Early on, none of this seems to much affect his relations with women. A celebrated playboy during Hollywood's golden age, Hughes counted as companions Harlow, Hepburn, Gardner and Rogers, among others. Kate Hepburn (played by Cate Blanchett), according to Aviator, was something of a soul mate and near to marrying him; Ava Gardner (Kate Beckinsale) dumps Hughes but returns to mother him out of one of his self-imposed quarantines. He's also got a lifelong breast fixation, which leads to some comedy about airplane fuselage design and regarding his infamous Western The Outlaw, which introduced movie audiences to Jane Russell's Grand Tetons.
Yet while Hughes might have been a celebrated crazy, a canny businessman and a spendthrift on his movies -- even though it was reportedly James Whale who wrote and directed much of Hell's Angels, and Howard Hawks who directed what is credited to Hughes in other pictures -- Hughes' early adulthood, at least in The Aviator, is all about the flying. Scorsese's Hughes smashes air-speed records, pushes airplane design to new heights, pioneers commercial trans-Atlantic flights, and heroically -- and single-handedly -- prevents corrupt Pan Am honcho Juan Trippe (Alec Baldwin) and his pet U.S. Senator (Alan Alda) from monopolizing the latter market. (A real-life episode Scorsese curiously omits: Hughes' brilliantly odd apprenticeship to the air trade, under an assumed name, as a salaried co-pilot for American Airlines. Maybe it sounded too Catch Me If You Can.)

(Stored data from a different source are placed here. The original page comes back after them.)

-- ==== Sys2Proof/Machine/RegCheck.lean ====
section
/-! DEFINITION. What a register write must meet (R16, R18, R27, R30, R34): the field tables' checks, and the checks that the chapters set for
single registers. -/

namespace Sys2Proof.Machine

/-! ## The field tables -/

/-- A field that a write can set or trigger. -/
def accWritable (a : Acc) : Bool := a == .rw || a == .w1c || a == .wo || a == .rwp || a == .rwl

/-- Every field of the register is RO or reserved (R18). -/
def allReadOnly (d : RegDesc) : Bool := d.fields.all (fun f => !accWritable f.acc)

/-- A value lies in a field's ranges (R27). -/
def valueLegal (f : FieldDesc) (n : Nat) : Bool :=
  (f.legal.isEmpty || f.legal.any (fun (a, b) => decide (a ≤ n) && decide (n ≤ b))) && n % f.mult == 0

/-- A reserved field is written non-zero. -/
def reservedSet (d : RegDesc) (v : Word) : Bool := d.fields.any (fun f => f.acc == .rsv && bits v f.hi f.lo != 0)

/-- An RWL field would change. -/
def lockedChange (d : RegDesc) (old v : Word) : Bool := d.fields.any (fun f => f.acc == .rwl && bits v f.hi f.lo != bits old f.hi f.lo)

/-- A writable field is given a value outside its ranges. -/
def illegalField (d : RegDesc) (v : Word) : Bool :=
  d.fields.any (fun f => accWritable f.acc && f.acc != .w1c && !valueLegal f (bits v f.hi f.lo))

/-- The word after an accepted write: settable fields take the value, W1C bits written 1 clear, the others stay (R18). -/
def writtenWord (d : RegDesc) (old v : Word) : Word :=
  d.fields.foldl (fun w f => match f.acc with
    | .rw => withBits w f.hi f.lo (bits v f.hi f.lo)
    | .rwp => withBits w f.hi f.lo (bits v f.hi f.lo)
    | .rwl => withBits w f.hi f.lo (bits v f.hi f.lo)
    | .w1c => withBits w f.hi f.lo (bits (old &&& ~~~v) f.hi f.lo)
    | .wo => w
    | .ro => w
    | .rsv => w) old

/-! ## Reserved bits that a table gives by text -/

/-- Bits of single registers that are reserved beside the tables' reserved fields. -/
def extraReserved (s : State) (page off : Nat) (v : Word) : Bool :=
  if page = 0x07 then off == 0x624 && bits v 31 20 != 0
  else if page = 0x08 then off == 0x168 && bits v 9 0 != 0
  else if page = 0x04 then
    if off = 0x54 then bits v 31 10 != (if bit v 9 then 0x3FFFFF else 0)
    else if off = 0x5C then alarmWordCode false v == .reservedBits
    else if off = 0x60 then alarmWordCode true v == .reservedBits
    else false
  else if pageIn page 0x61 0x70 then
    pageIn off 0x804 0xFFC && off % 8 == 4 &&
      (let ty := fld s (R.CHn_CFG (page - 0x61) ((off - 0x804) / 8)) F.CHn_CFG_TYPE; decide (2 ^ typeWidth ty ≤ v.toNat))
  else false

/-! ## Registers writable in certain states only (R34) -/

/-- An element of a circuit that is not OFF uses a voltage channel, or a current channel. -/
def voltUsed (s : State) (n : Nat) : Bool :=
  (upTo 48).any (fun c => circSt s c != fsOFF && (upTo (circNel s c)).any (fun k => elemV s c k == n))
def currUsed (s : State) (n : Nat) : Bool := (upTo 48).any (fun c => circSt s c != fsOFF && (circChannels s c).contains n)

/-- A staged container occupies part of flask f's staging area (R316). -/
def areaStaged (s : State) (f : Nat) : Bool :=
  let base := (rd s (R.NRP_STGBASE f)).toNat
  let size := (rd s (R.NRP_STGSZ f)).toNat
  (xchState s == xsCHECKING || xchState s == xsSTAGED || xchState s == xsWAITING) &&
    decide (s.xch.src < base + size) && decide (base < s.xch.src + s.xch.len)

/-- Two flasks' staging areas would overlap, with the word at an offset replaced. -/
def areasOverlap (s : State) (off : Nat) (v : Word) : Bool :=
  let f := (off - 0x300) / 8
  let base (g : Nat) : Nat := if g = f ∧ off % 8 = 0 then v.toNat else (rd s (R.NRP_STGBASE g)).toNat
  let size (g : Nat) : Nat := if g = f ∧ off % 8 = 4 then v.toNat else (rd s (R.NRP_STGSZ g)).toNat
  (upTo 32).any (fun g => g != f && decide (0 < size g) && decide (0 < size f) && decide (base f < base g + size g) && decide (base g < base f + size f))

/-- A write that the register's state bars with NOT_IN_STATE (R34, R69, R206, R218, R248, R288, R295, R300, R386, R398). -/
def stateBars (s : State) (page off : Nat) (old v : Word) : Bool :=
  if pageIn page 0x11 0x20 then off == 0x40 && pageSt s page != fsOFF
  else if pageIn page 0x21 0x26 then
    let k := (page - 0x21) * 8 + (off - 0x40) / 0x20
    liteSt s k != fsOFF &&
      (off % 0x20 == 0x04 || off % 0x20 == 0x08 || off % 0x20 == 0x0C || (off % 0x20 == 0 && withBits v 31 31 0 != withBits old 31 31 0))
  else if pageIn page 0x28 0x2B then
    let q := (page - 0x28) * 16 + (off - 0x100) / 0x40
    queueOn s q && ((off % 0x40 == 0 && bit v 31) || off % 0x40 == 4)
  else if page = 0x38 then
    pageIn off 0x100 0x4FF && (let t := (off - 0x100) / 16
      (if off % 16 = 0 then withBits v 31 31 0 != withBits old 31 31 0 else v != old) &&
        taskStateOf s t != tsDISABLED && taskStateOf s t != tsHALTED)
  else if pageIn page 0x49 0x4C then
    loopSt s (selLoop s page) != fsOFF && (pageIn off 0x104 0x127 || pageIn off 0x220 0x25F || off == 0x264)
  else if page = 0x50 then circSt s (selCircuit s) != fsOFF && (pageIn off 0x104 0x114)
  else if page = 0x53 then
    if pageIn off 0x40 0x57 then voltUsed s ((off - 0x40) / 4)
    else if pageIn off 0x60 0x11F then currUsed s ((off - 0x60) / 4)
    else if pageIn off 0x120 0x1DF then currUsed s ((off - 0x120) / 4)
    else false
  else if pageIn page 0x58 0x5F then fbSt s (page - 0x58) != 0 && (off == 0x40 || pageIn off 0x50 0x60)
  else if page = 0x60 then (off == 0x40 || off == 0x44) && (upTo 16).any (fun p => pageSt s (spuPage p) != fsOFF)
  else if pageIn page 0x61 0x70 then
    let p := page - 0x61
    if pageIn off 0x40 0x48 then pageSt s page != fsOFF
    else if pageIn off 0x104 0x10C ∨ 0x800 ≤ off then svcSt s p != fsOFF
    else if off = 0x180 ∨ off = 0x188 ∨ off = 0x18C then pmSt s p != fsOFF
    else if off = 0x184 then pmSt s p != fsOFF && bit v 30 != bit old 30
    else false
  else if page = 0x71 then (off == 0x40 || off == 0x44) && (upTo 16).any (fun p => svcSt s p != fsOFF)
  else if pageIn page 0x78 0x7D then pageIn off 0x40 0x50 && pageSt s page != fsOFF
  else if page = 0x7E then off == 0x40 && pageSt s page != fsOFF
  else if page = 0x7F then off == 0x40 && pageSt s page != fsOFF
  else if page = 0x80 then pageIn off 0x300 0x3FF && v != old && areaStaged s ((off - 0x300) / 8)
  else false

/-! ## Values that a chapter bars with ILLEGAL_VALUE -/

/-- A float32 is positive and finite. -/
def positive32 (v : Word) : Bool := finite32 v && flt32 0 v

/-- An IPv4 address that is multicast, broadcast or loopback. -/
def badIp (v : Word) : Bool := pageIn (bits v 31 28) 0xE 0xF || bits v 31 24 == 127

/-- A bad IF or SPEED of HM_CFG: IF is fixed on HM0 to HM2 and 01b or 10b on HM3 to HM5, and RMII (10b) needs SPEED 01b or 10b. -/
def hostCfgBad (page : Nat) (old v : Word) : Bool :=
  let ifc := if page ≤ 0x7A then bits old 1 0 else bits v 1 0
  (decide (0x7B ≤ page) && (ifc == 0 || ifc == 3)) || (ifc == 2 && (bits v 7 6 == 0 || bits v 7 6 == 3))

/-- The highest offset that a publication mask selects, with the base, passes 1FFFh. -/
def passesEnd (base mask n : Nat) : Bool := (selected base mask n).any (fun x => decide (0x1FFF < x.2))

/-- A write whose value a chapter bars with ILLEGAL_VALUE beside the field tables. -/
def valueBars (s : State) (page off : Nat) (old v : Word) : Bool :=
  if page = 0x01 then
    pageIn off 0x40 0x74 && (let d := (off - 0x40) / 4; (!bit v 31 && !domSwitchable d) || (bit v 30 && decide (deepest d < 4)))
  else if page = 0x04 then (if off = 0x5C then alarmWordCode false v != .none else if off = 0x60 then alarmWordCode true v != .none else false)
  else if pageIn page 0x21 0x26 then
    off % 0x20 == 0 && (let trig := bits v 30 28; let src := bits v 21 16
      if trig = 3 then decide (47 < src) else if trig = 4 then false else src != 0)
  else if pageIn page 0x28 0x2B then decide (0x100 ≤ off) && off % 0x40 == 4 && bits v 30 16 % 16 != 0
  else if page = 0x31 then
    pageIn off 0x40 0xBC && (let n := (off - 0x40) / 4; (n == 0 && !bit v 31) || decide (bits v 13 0 < ownedBy s n))
  else if page = 0x38 then
    pageIn off 0x100 0x4FF && off % 16 == 4 && taskTrig s ((off - 0x100) / 16) == 0 && decide (bits v 15 0 < 2)
  else if pageIn page 0x49 0x4C then
    let n := selLoop s page
    if off = 0x108 then decide (bits v 15 0 ≤ bits v 31 16)
    else if pageIn off 0x114 0x124 ∨ off = 0x130 ∨ off = 0x150 then !finite32 v
    else if off = 0x128 then decide ((rd s (R.LPE_LIM n 1)).toInt < v.toInt)
    else if off = 0x12C then decide (v.toInt < (rd s (R.LPE_LIM n 0)).toInt)
    else if pageIn off 0x154 0x15C then !positive32 v
    else false
  else if page = 0x50 then off == 0x114 && passesEnd (bits v 12 0) (bits v 28 16) 13
  else if page = 0x53 then pageIn off 0x40 0x11F && !positive32 v
  else if pageIn page 0x58 0x5F then
    decide (0x400 ≤ off) && (off - 0x400) % 0x50 == 0 && !bit v 29 && bits v 28 11 != 0
  else if page = 0x60 then (off == 0x40 && decide (0xF0 < bits v 31 24)) || (off == 0x44 && bit v 0)
  else if pageIn page 0x61 0x70 then
    let p := page - 0x61
    if off = 0x44 then decide (16000 < bits v 7 0 * bits (rd s (R.SPU_SENSE p)) 9 0)
    else if off = 0x48 then decide (16000 < bits (rd s (R.SPU_TRIP p)) 7 0 * bits v 9 0)
    else if off = 0x180 then passesEnd (bits v 12 0) (bits v 22 16) 7
    else if off = 0x18C then !finite32 v || flt32 v 0 || flt32 0x437F0000 v
    else if 0x800 ≤ off ∧ off % 8 = 0 then decide (6 ≤ bits v 29 27)
    else false
  else if pageIn page 0x78 0x7D then
    if off = 0x40 then hostCfgBad page old v else if off = 0x48 then bit v 0 else if off = 0x4C then badIp v else false
  else if page = 0x7E then off == 0x40 && bits v 1 0 == 0
  else if page = 0x80 then (off == 0x44 && decide (bits v 7 0 ≤ bits v 15 8)) || (pageIn off 0x300 0x3FF && areasOverlap s off v)
  else if page = 0x89 then off == 0x40 && !bit v 0
  else false

/-! ## Actions -/

/-- The write starts an action (R22, R468): it writes a WO field other than a buffer of bytes, or HM_MDIO. -/
def startsAction (page off : Nat) (d : RegDesc) : Bool :=
  (d.fields.any (fun f => f.acc == .wo) && !(page == 0x90 && pageIn off 0x80 0x9F) && !(page == 0xA0 && pageIn off 0x100 0x17F)) ||
  (pageIn page 0x78 0x7D && off == 0x60)

/-- The function whose EN a block register holds, if any. -/
def fnOfReg (s : State) (page off : Nat) : Option SwitchFn :=
  if page = 0x01 ∧ pageIn off 0x40 0x74 then (if h : (off - 0x40) / 4 < 14 then some (.domain ⟨(off - 0x40) / 4, h⟩) else none)
  else if pageIn page 0x21 0x26 ∧ 0x40 ≤ off ∧ off % 0x20 = 0 then
    let k := (page - 0x21) * 8 + (off - 0x40) / 0x20
    (if h : k < 48 then some (.lite ⟨k, h⟩) else none)
  else if pageIn page 0x49 0x4C ∧ off = 0x100 then
    let n := selLoop s page
    (if h : n < 512 then some (.loop ⟨n, h⟩) else none)
  else if page = 0x50 ∧ off = 0x100 then
    let c := selCircuit s
    (if h : c < 48 then some (.circuit ⟨c, h⟩) else none)
  else if pageIn page 0x61 0x70 ∧ (off = 0x100 ∨ off = 0x184) then
    (if h : page - 0x61 < 16 then some (if off = 0x100 then .station ⟨page - 0x61, h⟩ else .portMeter ⟨page - 0x61, h⟩) else none)
  else none

/-- The domain bars this write (R467, R468): it sets an EN or starts an action while the domain is not ON. -/
def domainRefuses (s : State) (page off : Nat) (d : RegDesc) (v : Word) : Bool :=
  domainBars s page &&
    (startsAction page off d || (match fnOfReg s page off with
      | some fn => (match fn with | .domain _ => false | _ => bit v 31 && fnState s fn == fsOFF)
      | none => false))

/-! ## The checks together -/

/-- The code of the highest-priority rule that a write to a block register breaks (R30). -/
def tableCode (s : State) (page off : Nat) (d : RegDesc) (old v : Word) : Code :=
  if allReadOnly d then .readOnly
  else if reservedSet d v || extraReserved s page off v then .reservedBits
  else if s.rwlLocked && lockedChange d old v then .lockedConfig
  else if stateBars s page off old v || domainRefuses s page off d v then .notInState
  else if illegalField d v || valueBars s page off old v then .illegalValue
  else .none

/-! ## Conditions of the chapters (R30) -/

/-- R64: whether anything names a flask. -/
def flaskNamed (s : State) (n : Nat) : Bool :=
  ownedBy s n != 0 || (upTo 256).any (fun p => tenantPage p && pageOwner s p == n) || (upTo 64).any (fun t => taskFlask s t == n) ||
  (upTo 512).any (fun l => loopFlask s l == n) || (upTo 48).any (fun c => circFlask s c == n) ||
  s.slots.any (fun (_, k) => attrValid k.attr && attrOwner k.attr == n)

/-- The conditions that a chapter sets on a write that breaks no rule of the tables: those of an enable, and those with a code of their own. -/
def chapterCode (s : State) (page off : Nat) (v : Word) : Code :=
  match fnOfReg s page off with
  | some fn =>
    if bit v 31 then (if enableActs s fn then enableCheck s v fn else .none)
    else match fn with
      | .domain d => if fnState s fn = fsOFF then .none else domainDisableCheck s d.val
      | _ => .none
  | none =>
    if page = 0x38 ∧ pageIn off 0x100 0x4FF ∧ off % 16 = 0 then
      let t := (off - 0x100) / 16
      if bit v 31 && (taskStateOf s t == tsDISABLED || taskStateOf s t == tsHALTED) then enableTaskCheck s t v (queueOwner s) else .none
    else if page = 0x31 ∧ pageIn off 0x44 0xBC then
      let n := (off - 0x40) / 4
      if !bit v 31 && flag s (R.FLK_CFG n) F.FLK_CFG_EN && flaskNamed s n then .notInState else .none
    else if pageIn page 0x28 0x2B ∧ 0x100 ≤ off ∧ off % 0x40 = 0 then
      let q := (page - 0x28) * 16 + (off - 0x100) / 0x40
      if bit v 31 then enableQueueCheck s q v else if queueOn s q then disableQueueCheck s q else .none
    else if pageIn page 0x49 0x4C ∧ pageIn off 0x180 0x21F then
      let n := selLoop s page
      let bank := (off - 0x180) / 0x50
      if loopSt s n ≠ fsOFF ∧ bank ≠ fld s (R.LPE_BANK n) F.LPE_BANK_ACTIVE ∧ flag s (R.LPE_BANK n) F.LPE_BANK_SWAP_PEND then .busy else .none
    else if pageIn page 0x58 0x5F ∧ 0x400 ≤ off then
      if bufBusy s (page - 0x58) ((off - 0x400) / 0x50) then .busy else .none
    else .none

end Sys2Proof.Machine
end

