-- ==== Sys2Proof/Machine/Nrap.lean ====
section
/-! DEFINITION. The management cores' side of NRAP: the operations of a request (R312 to R317, R320), their execution in order (R319), and
notifications (R318). -/

namespace Sys2Proof.Machine

/-! ## Operations and their arguments -/

/-- An operation of a request. -/
structure NrapOp where
  code : Nat
  args : List Byte
  deriving DecidableEq, Repr

/-- The operations that an area holds: none when a length is not a multiple of 4 or runs past the end. -/
def nrapOps : Nat → List Byte → Option (List NrapOp)
  | 0, area => if area = [] then some [] else none
  | n + 1, area =>
    if area = [] then some []
    else
      let len := leNat (sliceD 0 area 2 2)
      if area.length < 4 + len ∨ len % 4 ≠ 0 ∨ area.getD 1 0 ≠ 0 then none
      else (nrapOps n (area.drop (4 + len))).map (fun r => { code := (area.getD 0 0).toNat, args := (area.drop 4).take len } :: r)

/-- The number in `n` bytes of arguments from place `i`. -/
def argN (a : List Byte) (i n : Nat) : Nat := leNat (sliceD 0 a i n)

/-- A length rounded up to whole words. -/
def pad4 (n : Nat) : Nat := (n + 3) / 4 * 4

/-- An operation's outcome: the state, the STATUS and the result. A failed one leaves the state it found, but for what it counts. -/
structure NrapRes where
  s : State
  code : Code := .none
  result : List Byte := []

/-- Words as bytes. -/
def wordBytes (ws : List Word) : List Byte := (ws.map (fun w => leBytes 4 w.toNat)).flatten

/-- Point IDs of a list padded to a word. -/
def argPoints (a : List Byte) (i n : Nat) : List Nat := (upTo n).map (fun k => argN a (i + 2 * k) 2)

/-! ## Registers (R314) -/

/-- The pages that WR and WRM reach on a standby (R320): SYS, PWR, HM0 to HM5, TLM, PTP, NRP, TWN, MIR, FCS, UPD and DBG. -/
def standbyPage (p : Nat) : Bool :=
  p == 0x00 || p == 0x01 || pageIn p 0x78 0x80 || pageIn p 0x88 0x8A || p == 0x98 || p == 0xA0

/-- The page, offset and count of RD and WR arguments, where they are well formed. -/
def regArgs (a : List Byte) : Option (Nat × Nat × Nat) :=
  let off := argN a 2 2
  let n := argN a 4 2
  if a.length < 8 ∨ a.getD 1 0 ≠ 0 ∨ argN a 6 2 ≠ 0 ∨ off % 4 ≠ 0 ∨ 4096 < off + 4 * n then none else some (argN a 0 1, off, n)

/-- A page access of a binding's flask that R24 denies, or one to a lock. -/
def nrapBars (s : State) (q : Requester) (page off : Nat) : Code :=
  if !pageAllowed s (flaskOf s q) page off then .accessFlask else if lockBarred q page off then .notInState else .none

/-- Count a denial under R24. -/
def nrapDeny (s : State) (q : Requester) (page : Nat) (c : Code) : State := if c = .accessFlask then deny s (flaskOf s q) 9 page else s

/-- RD. -/
def nrapRd (s : State) (q : Requester) (a : List Byte) : NrapRes :=
  match regArgs a with
  | none => { s := s, code := .illegalValue }
  | some (page, off, n) =>
    if a.length ≠ 8 then { s := s, code := .illegalValue }
    else match ((upTo n).map (fun i => nrapBars s q page (off + 4 * i))).find? (· != .none) with
    | some c => { s := nrapDeny s q page c, code := c }
    | none =>
      let (s, ws) := (upTo n).foldl (fun (x : State × List Word) i => let (t, w) := regRead x.1 q page (off + 4 * i); (t, x.2 ++ [w])) (s, [])
      { s := s, result := wordBytes ws }

/-- WR's words one at a time: the state, and the code and index of the first that is rejected. A reset that a word asks for ends them. -/
def nrapWords (q : Requester) (page off : Nat) (check : State → Nat → Word → Code) : Nat → List Word → State → State × Code × Nat
  | _, [], s => (s, .none, 0xFFFF)
  | i, w :: r, s =>
    let o := off + 4 * i
    match check s o w with
    | .none =>
      match regWrite s q page o w with
      | (s, .none) => if s.boot.due.isSome then (s, .none, 0xFFFF) else nrapWords q page off check (i + 1) r s
      | (s, c) => (pgError s page o c, c, i)
    | c => (nrapDeny s q page c, c, i)

/-- The words that follow WR's arguments. -/
def argWords (a : List Byte) (i n : Nat) : List Word := (upTo n).map (fun k => BitVec.ofNat 32 (argN a (i + 4 * k) 4))

/-- WR. -/
def nrapWr (s : State) (q : Requester) (a : List Byte) : NrapRes :=
  match regArgs a with
  | none => { s := s, code := .illegalValue }
  | some (page, off, n) =>
    if a.length ≠ 8 + 4 * n then { s := s, code := .illegalValue }
    else if onStandby s ∧ !standbyPage page then { s := s, code := .notInState }
    else
      let (s, c, i) := nrapWords q page off (fun s o _ => nrapBars s q page o) 0 (argWords a 8 n) s
      { s := s, code := c, result := leBytes 2 i ++ [0, 0] }

/-- WRM. -/
def nrapWrm (s : State) (q : Requester) (a : List Byte) : NrapRes :=
  let page := argN a 0 1
  let off := argN a 2 2
  let mask : Word := BitVec.ofNat 32 (argN a 4 4)
  if a.length ≠ 12 ∨ a.getD 1 0 ≠ 0 ∨ off % 4 ≠ 0 ∨ 4096 ≤ off then { s := s, code := .illegalValue }
  else if onStandby s ∧ !standbyPage page then { s := s, code := .notInState }
  else match nrapBars s q page off with
  | .none =>
    let (r, w) := regRead s q page off
    match regWrite r q page off ((w &&& ~~~mask) ||| (BitVec.ofNat 32 (argN a 8 4) &&& mask)) with
    | (r, .none) => { s := r, result := wordBytes [wordNow r page off] }
    | (r, c) => { s := pgError r page off c, code := c }
  | c => { s := nrapDeny s q page c, code := c }

/-! ## Points and forces (R315) -/

/-- The first code that is not NONE. -/
def firstCode (cs : List Code) : Code := (cs.find? (· != .none)).getD .none

/-- A record as PRD and notifications list it. -/
def pointEntry (s : State) (f pid : Nat) : State × Code × List Byte :=
  let head (c : Code) : List Byte := [BitVec.ofNat 8 (codeNum c), 0] ++ leBytes 2 pid
  if 8192 ≤ pid then (s, .illegalValue, head .illegalValue)
  else
    let (s, p, ok) := tryRead s f 7 pid
    if ok then (s, .none, head .none ++ wordBytes (recordWords p)) else (s, .accessFlask, head .accessFlask)

/-- Entries of several points. -/
def pointEntries (s : State) (f : Nat) (pids : List Nat) : State × List Code × List Byte :=
  pids.foldl (fun (x : State × List Code × List Byte) pid =>
    let (s, c, b) := pointEntry x.1 f pid
    (s, x.2.1 ++ [c], x.2.2 ++ b)) (s, [], [])

/-- PRD. -/
def nrapPrd (s : State) (q : Requester) (a : List Byte) : NrapRes :=
  let n := argN a 0 2
  if a.length ≠ 4 + pad4 (2 * n) ∨ argN a 2 2 ≠ 0 then { s := s, code := .illegalValue }
  else
    let (s, cs, b) := pointEntries s (flaskOf s q) (argPoints a 4 n)
    { s := s, code := firstCode cs, result := b }

/-- One point of PWR. -/
def nrapPut (s : State) (q : Requester) (src : BitVec 16) (a : List Byte) (i : Nat) : State × Code :=
  let pid := argN a i 2
  let ql := a.getD (i + 2) 0
  if 8192 ≤ pid ∨ !writerQuality ql then (s, .illegalValue)
  else
    let (s, ok) := tryWrite s (flaskOf s q) 7 pid (BitVec.ofNat 64 (argN a (i + 4) 8)) ql s.now src
    (s, if ok then .none else .accessFlask)

/-- PWR. -/
def nrapPwr (s : State) (q : Requester) (src : BitVec 16) (a : List Byte) : NrapRes :=
  let n := argN a 0 2
  if a.length ≠ 4 + 12 * n ∨ argN a 2 2 ≠ 0 then { s := s, code := .illegalValue }
  else if onStandby s then { s := s, code := .notInState }
  else
    let (s, cs, b) := (upTo n).foldl (fun (x : State × List Code × List Byte) k =>
      let (s, c) := nrapPut x.1 q src a (4 + 12 * k)
      (s, x.2.1 ++ [c], x.2.2 ++ [BitVec.ofNat 8 (codeNum c), 0] ++ leBytes 2 (argN a (4 + 12 * k) 2))) (s, [], [])
    { s := s, code := firstCode cs, result := b }

/-- The words that LOOKUP and READ_INDEX return; the FRC page's own result registers are not touched. -/
def forceWords (s : State) (hit : Option (Nat × Force)) : List Byte :=
  let r := showForce s hit
  wordBytes [rd r R.FRC_RESULT, rd r (R.FRC_RVALUE 0), rd r (R.FRC_RVALUE 1), rd r (R.FRC_UVALUE 0), rd r (R.FRC_UVALUE 1), rd r R.FRC_UINFO]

Hughes' yearning to soar finds a metaphor in his escapes from the surly bonds of cash; one of the narrative elements that often makes The Aviator feel its full 160-odd minutes is the repeated schema of "We're $14 million in the hole!" (voiced usually by Hughes' buttoned-up right-hand man, played by cinematic right-hand man John C. Reilly), followed by Howard calling for another mortgage against his massive holdings. Still, if you didn't know Hughes was a daredevil of the skies as well as of the counting-house, Scorsese and editor Thelma Schoonmaker will convince you with a gloriously gravity-defying montage sequence depicting the 1946 test flight of his XF-11 spy plane -- followed by the horrific crash that ended it, and nearly Hughes' life.
The Aviator concludes just after Hughes' lone flight of his giant white-elephant wooden plane, mockingly dubbed the Spruce Goose; dwarfed by his own creation, Hughes hunches in a lavatory, struggling to stop repeating "The way of the future." The still-boyish voice that's one of DiCaprio's limitations as an actor here turns into another asset in his well-wrought performance: Hughes at fortysomething can't escape the boy in him who is haunted by the future, by the specter of what feats of size and speed he might accomplish. In an earlier scene in which he's locked himself in a private screening room -- for days? weeks? -- Hughes serves as a human screen for one of his movies, his dreams of cinematic beauty become nightmares. He might snap in and out of his madness, but he can't escape the psychosis of being rich, American and incandescent with the possibilities of it all.